AIM OF THE EXERCISE:
Once you find the line with "exact graceEvent_touches s" in the entries below, return exactly every line from it through the line with "theorem endTick_touches (s".

'''

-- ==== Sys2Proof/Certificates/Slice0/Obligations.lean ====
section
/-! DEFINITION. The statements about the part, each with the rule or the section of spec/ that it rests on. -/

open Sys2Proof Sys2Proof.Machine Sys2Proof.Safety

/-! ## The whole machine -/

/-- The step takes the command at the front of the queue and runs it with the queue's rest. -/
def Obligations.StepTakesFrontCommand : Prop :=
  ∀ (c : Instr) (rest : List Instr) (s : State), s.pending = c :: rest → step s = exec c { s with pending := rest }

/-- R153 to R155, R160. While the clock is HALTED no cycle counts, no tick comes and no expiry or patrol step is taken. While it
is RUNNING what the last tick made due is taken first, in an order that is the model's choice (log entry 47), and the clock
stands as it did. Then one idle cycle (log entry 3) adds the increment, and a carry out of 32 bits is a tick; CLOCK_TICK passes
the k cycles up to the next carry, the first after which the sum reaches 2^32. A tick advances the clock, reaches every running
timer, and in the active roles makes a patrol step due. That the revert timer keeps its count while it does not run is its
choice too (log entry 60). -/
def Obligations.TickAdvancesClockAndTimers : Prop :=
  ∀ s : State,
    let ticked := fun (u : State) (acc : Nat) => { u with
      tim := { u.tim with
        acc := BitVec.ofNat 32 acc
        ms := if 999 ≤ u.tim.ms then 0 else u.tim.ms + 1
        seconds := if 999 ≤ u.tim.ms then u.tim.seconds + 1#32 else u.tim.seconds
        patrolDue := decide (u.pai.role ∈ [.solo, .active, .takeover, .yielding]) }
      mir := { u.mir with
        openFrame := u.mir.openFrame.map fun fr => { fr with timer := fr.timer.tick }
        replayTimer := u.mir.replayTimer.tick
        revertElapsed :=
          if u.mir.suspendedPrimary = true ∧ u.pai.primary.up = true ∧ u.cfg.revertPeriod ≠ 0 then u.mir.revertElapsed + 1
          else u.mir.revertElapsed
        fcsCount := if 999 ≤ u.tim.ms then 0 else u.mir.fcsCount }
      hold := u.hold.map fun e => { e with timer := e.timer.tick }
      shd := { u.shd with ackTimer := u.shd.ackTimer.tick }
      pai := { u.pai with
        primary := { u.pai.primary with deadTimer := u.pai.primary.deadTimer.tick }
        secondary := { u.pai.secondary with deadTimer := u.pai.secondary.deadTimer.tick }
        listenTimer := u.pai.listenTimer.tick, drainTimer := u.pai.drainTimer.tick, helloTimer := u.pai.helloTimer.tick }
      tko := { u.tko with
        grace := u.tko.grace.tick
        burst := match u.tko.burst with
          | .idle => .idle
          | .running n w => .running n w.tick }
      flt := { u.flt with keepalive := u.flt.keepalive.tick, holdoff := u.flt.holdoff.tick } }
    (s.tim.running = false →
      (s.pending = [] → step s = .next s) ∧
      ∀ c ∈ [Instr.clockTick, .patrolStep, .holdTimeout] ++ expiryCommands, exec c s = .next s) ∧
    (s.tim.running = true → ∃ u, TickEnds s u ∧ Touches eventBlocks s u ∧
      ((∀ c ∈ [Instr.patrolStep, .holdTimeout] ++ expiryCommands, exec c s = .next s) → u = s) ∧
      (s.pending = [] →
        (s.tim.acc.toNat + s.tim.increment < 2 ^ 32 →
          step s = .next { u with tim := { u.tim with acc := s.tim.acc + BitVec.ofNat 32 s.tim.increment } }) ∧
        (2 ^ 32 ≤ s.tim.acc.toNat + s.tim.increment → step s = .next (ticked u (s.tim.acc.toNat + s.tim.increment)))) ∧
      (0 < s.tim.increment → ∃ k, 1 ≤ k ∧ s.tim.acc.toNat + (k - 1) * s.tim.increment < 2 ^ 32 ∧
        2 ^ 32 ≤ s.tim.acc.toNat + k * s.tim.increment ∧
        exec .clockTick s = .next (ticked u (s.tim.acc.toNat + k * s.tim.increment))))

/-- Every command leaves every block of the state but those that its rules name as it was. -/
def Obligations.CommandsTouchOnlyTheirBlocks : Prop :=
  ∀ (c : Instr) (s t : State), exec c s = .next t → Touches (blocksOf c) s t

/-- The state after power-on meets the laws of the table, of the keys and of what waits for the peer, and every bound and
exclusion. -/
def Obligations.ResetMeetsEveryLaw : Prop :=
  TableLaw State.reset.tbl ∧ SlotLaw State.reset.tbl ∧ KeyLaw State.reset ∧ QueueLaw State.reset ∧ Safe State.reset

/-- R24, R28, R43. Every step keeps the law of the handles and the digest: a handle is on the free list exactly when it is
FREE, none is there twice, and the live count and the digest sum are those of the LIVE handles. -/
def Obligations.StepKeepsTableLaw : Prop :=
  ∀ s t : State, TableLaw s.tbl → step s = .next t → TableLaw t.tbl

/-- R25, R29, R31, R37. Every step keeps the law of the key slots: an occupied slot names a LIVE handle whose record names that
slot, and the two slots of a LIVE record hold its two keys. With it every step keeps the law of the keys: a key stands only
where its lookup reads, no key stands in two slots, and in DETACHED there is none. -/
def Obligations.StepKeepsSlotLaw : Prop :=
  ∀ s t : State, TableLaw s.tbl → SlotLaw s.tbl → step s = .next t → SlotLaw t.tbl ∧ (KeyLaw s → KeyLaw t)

'''
'''

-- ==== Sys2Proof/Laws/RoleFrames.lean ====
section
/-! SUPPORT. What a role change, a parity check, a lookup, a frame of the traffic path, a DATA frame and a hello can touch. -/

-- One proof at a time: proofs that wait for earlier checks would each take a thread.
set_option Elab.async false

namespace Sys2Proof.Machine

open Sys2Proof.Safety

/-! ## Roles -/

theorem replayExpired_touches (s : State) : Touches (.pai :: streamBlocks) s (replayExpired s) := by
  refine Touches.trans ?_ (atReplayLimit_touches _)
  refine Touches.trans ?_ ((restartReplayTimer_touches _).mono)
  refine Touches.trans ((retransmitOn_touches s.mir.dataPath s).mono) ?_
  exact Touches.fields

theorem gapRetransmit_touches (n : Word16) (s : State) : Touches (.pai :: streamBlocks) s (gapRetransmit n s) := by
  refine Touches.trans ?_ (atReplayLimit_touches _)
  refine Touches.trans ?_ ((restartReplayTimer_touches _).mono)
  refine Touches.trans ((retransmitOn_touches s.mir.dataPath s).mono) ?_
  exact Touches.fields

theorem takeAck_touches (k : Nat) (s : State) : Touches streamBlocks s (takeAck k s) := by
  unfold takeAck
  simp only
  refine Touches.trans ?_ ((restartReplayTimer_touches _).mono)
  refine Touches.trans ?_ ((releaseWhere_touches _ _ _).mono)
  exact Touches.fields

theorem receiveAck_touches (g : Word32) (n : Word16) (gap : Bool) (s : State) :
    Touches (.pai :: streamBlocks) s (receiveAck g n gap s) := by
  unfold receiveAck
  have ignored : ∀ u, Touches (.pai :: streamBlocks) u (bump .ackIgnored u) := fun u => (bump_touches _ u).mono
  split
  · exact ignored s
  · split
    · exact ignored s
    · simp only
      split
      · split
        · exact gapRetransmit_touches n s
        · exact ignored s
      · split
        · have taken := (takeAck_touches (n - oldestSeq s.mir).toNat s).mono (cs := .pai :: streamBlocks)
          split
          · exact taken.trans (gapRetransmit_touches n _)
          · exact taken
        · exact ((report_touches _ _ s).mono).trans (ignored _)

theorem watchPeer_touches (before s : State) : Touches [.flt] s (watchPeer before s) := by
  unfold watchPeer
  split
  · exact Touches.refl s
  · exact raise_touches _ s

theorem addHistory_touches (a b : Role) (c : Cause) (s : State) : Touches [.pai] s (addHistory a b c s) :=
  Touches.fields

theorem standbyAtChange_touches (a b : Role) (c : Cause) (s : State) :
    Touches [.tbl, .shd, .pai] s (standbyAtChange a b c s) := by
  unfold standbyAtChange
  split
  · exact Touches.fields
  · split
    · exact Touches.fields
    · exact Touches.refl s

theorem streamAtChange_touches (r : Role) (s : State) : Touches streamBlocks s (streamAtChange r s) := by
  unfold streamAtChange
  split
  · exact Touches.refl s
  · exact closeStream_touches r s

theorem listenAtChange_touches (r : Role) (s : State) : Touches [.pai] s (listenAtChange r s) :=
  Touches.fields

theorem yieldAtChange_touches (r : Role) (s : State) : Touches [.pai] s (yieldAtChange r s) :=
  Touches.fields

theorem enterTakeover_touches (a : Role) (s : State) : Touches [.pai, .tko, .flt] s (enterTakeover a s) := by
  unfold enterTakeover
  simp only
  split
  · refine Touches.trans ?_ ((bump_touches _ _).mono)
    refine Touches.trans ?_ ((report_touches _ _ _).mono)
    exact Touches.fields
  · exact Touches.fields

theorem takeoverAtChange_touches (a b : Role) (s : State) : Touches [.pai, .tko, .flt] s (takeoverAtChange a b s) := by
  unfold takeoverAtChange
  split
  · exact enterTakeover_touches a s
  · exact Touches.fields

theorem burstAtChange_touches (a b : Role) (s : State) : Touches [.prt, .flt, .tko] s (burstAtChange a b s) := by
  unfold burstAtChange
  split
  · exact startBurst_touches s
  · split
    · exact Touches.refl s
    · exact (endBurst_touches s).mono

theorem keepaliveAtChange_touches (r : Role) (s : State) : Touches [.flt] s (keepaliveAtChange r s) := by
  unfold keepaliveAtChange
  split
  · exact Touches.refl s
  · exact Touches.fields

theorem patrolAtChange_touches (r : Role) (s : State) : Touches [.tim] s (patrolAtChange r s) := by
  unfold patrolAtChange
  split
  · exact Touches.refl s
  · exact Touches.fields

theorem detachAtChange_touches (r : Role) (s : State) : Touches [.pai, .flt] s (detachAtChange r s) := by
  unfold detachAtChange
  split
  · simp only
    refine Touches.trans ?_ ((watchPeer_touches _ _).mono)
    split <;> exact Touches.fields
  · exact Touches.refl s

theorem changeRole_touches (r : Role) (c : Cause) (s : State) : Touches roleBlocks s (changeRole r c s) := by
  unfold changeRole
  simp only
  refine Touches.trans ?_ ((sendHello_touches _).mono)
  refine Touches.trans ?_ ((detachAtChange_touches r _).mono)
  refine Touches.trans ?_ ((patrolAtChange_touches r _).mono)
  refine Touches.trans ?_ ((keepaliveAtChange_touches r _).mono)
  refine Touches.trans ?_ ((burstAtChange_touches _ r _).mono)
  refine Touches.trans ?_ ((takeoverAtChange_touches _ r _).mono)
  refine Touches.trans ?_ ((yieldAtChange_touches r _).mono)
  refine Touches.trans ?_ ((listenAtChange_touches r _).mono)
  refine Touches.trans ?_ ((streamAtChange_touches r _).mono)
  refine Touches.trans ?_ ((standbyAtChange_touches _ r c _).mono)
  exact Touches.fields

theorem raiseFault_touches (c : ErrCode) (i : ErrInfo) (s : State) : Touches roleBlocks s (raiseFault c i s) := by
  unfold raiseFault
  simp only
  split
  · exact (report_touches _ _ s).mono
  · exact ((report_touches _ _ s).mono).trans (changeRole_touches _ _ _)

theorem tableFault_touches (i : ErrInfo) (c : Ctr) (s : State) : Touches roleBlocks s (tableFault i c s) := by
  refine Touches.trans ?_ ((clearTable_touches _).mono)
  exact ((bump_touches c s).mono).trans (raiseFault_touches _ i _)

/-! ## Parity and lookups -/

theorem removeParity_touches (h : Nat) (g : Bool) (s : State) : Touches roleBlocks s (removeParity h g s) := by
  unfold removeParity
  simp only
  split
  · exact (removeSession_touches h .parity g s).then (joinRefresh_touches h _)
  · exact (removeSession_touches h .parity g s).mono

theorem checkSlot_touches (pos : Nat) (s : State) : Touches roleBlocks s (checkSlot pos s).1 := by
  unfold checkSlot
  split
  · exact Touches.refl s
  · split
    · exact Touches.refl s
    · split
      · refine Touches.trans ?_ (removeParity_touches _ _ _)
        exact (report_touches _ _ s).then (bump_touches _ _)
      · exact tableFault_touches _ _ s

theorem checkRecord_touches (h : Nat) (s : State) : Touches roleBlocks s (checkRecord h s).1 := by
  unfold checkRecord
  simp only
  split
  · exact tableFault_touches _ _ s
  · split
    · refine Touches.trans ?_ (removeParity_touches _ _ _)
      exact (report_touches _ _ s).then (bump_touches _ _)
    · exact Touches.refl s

'''
'''

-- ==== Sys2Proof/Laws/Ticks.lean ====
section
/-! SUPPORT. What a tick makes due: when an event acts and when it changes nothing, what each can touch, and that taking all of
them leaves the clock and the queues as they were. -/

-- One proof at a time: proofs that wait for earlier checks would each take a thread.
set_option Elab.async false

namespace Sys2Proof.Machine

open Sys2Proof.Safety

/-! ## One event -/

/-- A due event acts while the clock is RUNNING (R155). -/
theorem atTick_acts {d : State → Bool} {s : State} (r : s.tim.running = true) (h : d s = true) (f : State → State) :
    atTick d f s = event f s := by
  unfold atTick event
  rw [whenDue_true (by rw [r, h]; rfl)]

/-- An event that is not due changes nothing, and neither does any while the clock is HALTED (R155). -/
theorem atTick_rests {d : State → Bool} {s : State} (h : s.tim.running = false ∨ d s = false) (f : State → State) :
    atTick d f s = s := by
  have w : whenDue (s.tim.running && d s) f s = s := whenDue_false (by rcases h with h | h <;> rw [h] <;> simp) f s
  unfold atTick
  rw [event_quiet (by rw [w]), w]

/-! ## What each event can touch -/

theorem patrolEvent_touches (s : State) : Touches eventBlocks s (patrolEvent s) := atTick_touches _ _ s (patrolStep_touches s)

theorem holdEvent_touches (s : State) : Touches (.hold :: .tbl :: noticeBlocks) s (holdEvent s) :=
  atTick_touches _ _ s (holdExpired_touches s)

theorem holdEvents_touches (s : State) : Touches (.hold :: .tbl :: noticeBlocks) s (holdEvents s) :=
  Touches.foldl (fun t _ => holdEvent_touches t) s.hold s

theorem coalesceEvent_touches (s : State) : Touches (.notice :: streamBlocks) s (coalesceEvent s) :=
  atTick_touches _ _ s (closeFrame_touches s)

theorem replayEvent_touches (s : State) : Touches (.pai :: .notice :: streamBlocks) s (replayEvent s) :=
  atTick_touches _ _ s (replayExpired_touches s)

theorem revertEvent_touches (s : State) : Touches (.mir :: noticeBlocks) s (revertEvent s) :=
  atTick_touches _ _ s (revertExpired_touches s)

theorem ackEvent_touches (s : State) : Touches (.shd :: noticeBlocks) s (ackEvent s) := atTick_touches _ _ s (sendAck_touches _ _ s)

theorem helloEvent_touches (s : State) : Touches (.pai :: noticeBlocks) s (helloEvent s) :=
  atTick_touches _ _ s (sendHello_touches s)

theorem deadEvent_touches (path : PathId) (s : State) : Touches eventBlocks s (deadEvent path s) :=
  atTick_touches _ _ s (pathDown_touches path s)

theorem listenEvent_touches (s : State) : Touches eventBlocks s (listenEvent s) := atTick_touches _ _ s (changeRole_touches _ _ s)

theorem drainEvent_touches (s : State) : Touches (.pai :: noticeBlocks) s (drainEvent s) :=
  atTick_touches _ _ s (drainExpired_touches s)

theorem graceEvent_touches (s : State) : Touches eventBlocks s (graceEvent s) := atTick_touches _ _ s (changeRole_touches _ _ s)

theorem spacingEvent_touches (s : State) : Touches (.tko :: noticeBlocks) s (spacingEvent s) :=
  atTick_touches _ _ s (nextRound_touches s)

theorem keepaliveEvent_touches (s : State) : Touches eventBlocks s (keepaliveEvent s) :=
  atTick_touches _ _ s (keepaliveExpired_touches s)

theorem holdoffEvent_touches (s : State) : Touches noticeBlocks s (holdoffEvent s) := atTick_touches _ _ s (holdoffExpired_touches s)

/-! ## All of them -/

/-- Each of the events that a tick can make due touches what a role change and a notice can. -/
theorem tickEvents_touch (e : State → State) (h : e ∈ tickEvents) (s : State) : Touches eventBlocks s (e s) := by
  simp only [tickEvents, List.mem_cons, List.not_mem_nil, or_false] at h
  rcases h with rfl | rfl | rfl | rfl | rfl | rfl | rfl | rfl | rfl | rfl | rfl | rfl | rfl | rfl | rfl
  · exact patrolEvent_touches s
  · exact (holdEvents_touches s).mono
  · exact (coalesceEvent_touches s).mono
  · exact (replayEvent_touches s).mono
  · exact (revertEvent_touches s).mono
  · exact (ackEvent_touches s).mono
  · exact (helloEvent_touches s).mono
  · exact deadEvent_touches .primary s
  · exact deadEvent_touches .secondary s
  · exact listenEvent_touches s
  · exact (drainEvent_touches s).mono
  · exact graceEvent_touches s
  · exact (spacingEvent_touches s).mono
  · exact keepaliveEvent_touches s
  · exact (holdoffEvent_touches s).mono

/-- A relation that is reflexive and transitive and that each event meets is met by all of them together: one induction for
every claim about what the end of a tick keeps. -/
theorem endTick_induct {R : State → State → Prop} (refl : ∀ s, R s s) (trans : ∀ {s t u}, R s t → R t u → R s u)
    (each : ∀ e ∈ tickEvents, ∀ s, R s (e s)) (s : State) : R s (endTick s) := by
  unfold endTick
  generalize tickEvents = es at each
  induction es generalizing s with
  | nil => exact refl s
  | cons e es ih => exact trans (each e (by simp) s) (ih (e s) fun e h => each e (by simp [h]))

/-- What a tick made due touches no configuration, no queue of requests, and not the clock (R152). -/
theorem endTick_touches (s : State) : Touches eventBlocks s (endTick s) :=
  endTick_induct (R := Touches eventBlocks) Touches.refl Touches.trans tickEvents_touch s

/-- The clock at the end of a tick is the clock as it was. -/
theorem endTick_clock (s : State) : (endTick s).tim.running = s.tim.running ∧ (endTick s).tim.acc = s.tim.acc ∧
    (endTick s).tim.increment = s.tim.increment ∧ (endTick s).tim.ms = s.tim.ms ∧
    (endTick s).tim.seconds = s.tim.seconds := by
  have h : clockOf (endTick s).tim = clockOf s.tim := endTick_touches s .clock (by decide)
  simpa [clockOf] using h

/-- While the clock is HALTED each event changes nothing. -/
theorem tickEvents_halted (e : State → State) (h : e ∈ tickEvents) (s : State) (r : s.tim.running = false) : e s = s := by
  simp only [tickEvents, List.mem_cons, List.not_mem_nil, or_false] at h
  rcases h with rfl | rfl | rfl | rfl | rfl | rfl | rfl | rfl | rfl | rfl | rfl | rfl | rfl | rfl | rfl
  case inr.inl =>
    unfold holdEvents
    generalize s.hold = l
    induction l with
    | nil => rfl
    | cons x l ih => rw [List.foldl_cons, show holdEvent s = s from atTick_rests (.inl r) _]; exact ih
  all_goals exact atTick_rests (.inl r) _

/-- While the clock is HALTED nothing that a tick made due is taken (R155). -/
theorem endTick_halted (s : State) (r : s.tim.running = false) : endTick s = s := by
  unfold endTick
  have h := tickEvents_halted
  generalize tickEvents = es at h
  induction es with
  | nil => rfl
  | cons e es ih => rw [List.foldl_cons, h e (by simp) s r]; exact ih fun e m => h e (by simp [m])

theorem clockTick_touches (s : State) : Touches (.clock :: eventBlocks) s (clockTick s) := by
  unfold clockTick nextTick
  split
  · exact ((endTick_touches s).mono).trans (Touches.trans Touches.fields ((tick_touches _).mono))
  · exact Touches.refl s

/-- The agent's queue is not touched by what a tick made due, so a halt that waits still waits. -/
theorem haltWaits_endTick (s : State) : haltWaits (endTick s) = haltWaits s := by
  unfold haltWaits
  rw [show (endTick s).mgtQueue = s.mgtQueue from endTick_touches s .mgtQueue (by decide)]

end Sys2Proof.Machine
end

'''

RESPONSE FOR THIS EXERCISE:
  · exact graceEvent_touches s
  · exact (spacingEvent_touches s).mono
  · exact keepaliveEvent_touches s
  · exact (holdoffEvent_touches s).mono

/-- A relation that is reflexive and transitive and that each event meets is met by all of them together: one induction for
every claim about what the end of a tick keeps. -/
theorem endTick_induct {R : State → State → Prop} (refl : ∀ s, R s s) (trans : ∀ {s t u}, R s t → R t u → R s u)
    (each : ∀ e ∈ tickEvents, ∀ s, R s (e s)) (s : State) : R s (endTick s) := by
  unfold endTick
  generalize tickEvents = es at each
  induction es generalizing s with
  | nil => exact refl s
  | cons e es ih => exact trans (each e (by simp) s) (ih (e s) fun e h => each e (by simp [h]))

/-- What a tick made due touches no configuration, no queue of requests, and not the clock (R152). -/
theorem endTick_touches (s : State) : Touches eventBlocks s (endTick s) :=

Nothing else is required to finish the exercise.